**BRIEF**
Provide the count of lines below where "ctLayers" occurs, with no other output.

**DATASET RECORDS**
'''

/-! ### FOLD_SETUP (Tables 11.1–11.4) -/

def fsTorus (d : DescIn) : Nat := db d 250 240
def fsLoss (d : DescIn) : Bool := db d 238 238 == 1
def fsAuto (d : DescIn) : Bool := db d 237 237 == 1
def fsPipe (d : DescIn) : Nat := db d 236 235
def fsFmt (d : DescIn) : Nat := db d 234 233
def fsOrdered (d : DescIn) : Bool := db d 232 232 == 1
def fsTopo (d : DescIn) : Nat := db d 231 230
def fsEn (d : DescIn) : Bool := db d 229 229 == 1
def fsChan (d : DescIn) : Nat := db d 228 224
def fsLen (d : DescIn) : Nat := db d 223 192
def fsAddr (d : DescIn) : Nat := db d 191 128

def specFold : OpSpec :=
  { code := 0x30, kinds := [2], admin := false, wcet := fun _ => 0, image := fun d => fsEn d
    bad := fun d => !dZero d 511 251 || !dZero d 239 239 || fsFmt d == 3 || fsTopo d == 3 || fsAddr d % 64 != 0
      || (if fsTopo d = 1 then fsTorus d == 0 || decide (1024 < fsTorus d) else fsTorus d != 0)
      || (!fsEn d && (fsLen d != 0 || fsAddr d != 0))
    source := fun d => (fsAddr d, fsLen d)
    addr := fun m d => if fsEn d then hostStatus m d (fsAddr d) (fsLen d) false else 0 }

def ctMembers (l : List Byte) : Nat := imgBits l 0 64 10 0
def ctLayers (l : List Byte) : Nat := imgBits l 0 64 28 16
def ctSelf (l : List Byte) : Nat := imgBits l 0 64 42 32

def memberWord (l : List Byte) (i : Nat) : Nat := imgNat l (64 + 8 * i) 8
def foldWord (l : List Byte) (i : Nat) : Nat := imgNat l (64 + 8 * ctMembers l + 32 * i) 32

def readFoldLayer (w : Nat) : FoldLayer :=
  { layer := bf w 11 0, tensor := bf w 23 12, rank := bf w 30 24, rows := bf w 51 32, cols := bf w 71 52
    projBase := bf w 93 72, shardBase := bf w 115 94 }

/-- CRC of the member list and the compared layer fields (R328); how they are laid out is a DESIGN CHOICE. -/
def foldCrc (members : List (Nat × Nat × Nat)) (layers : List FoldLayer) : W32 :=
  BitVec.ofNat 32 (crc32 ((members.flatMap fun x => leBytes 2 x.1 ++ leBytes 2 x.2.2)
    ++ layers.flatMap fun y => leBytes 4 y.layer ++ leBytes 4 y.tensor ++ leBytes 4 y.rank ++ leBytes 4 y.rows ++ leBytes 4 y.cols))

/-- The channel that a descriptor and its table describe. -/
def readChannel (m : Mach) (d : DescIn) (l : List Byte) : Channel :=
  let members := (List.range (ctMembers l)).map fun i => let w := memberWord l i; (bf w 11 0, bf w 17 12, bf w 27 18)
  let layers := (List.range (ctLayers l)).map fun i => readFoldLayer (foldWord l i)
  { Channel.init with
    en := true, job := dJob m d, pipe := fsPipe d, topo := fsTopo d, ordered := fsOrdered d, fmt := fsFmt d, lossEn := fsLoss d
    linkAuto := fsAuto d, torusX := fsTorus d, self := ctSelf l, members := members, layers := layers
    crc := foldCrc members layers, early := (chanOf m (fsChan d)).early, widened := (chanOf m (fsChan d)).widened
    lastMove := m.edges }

'''

**ANSWER TO THIS PROBLEM**
2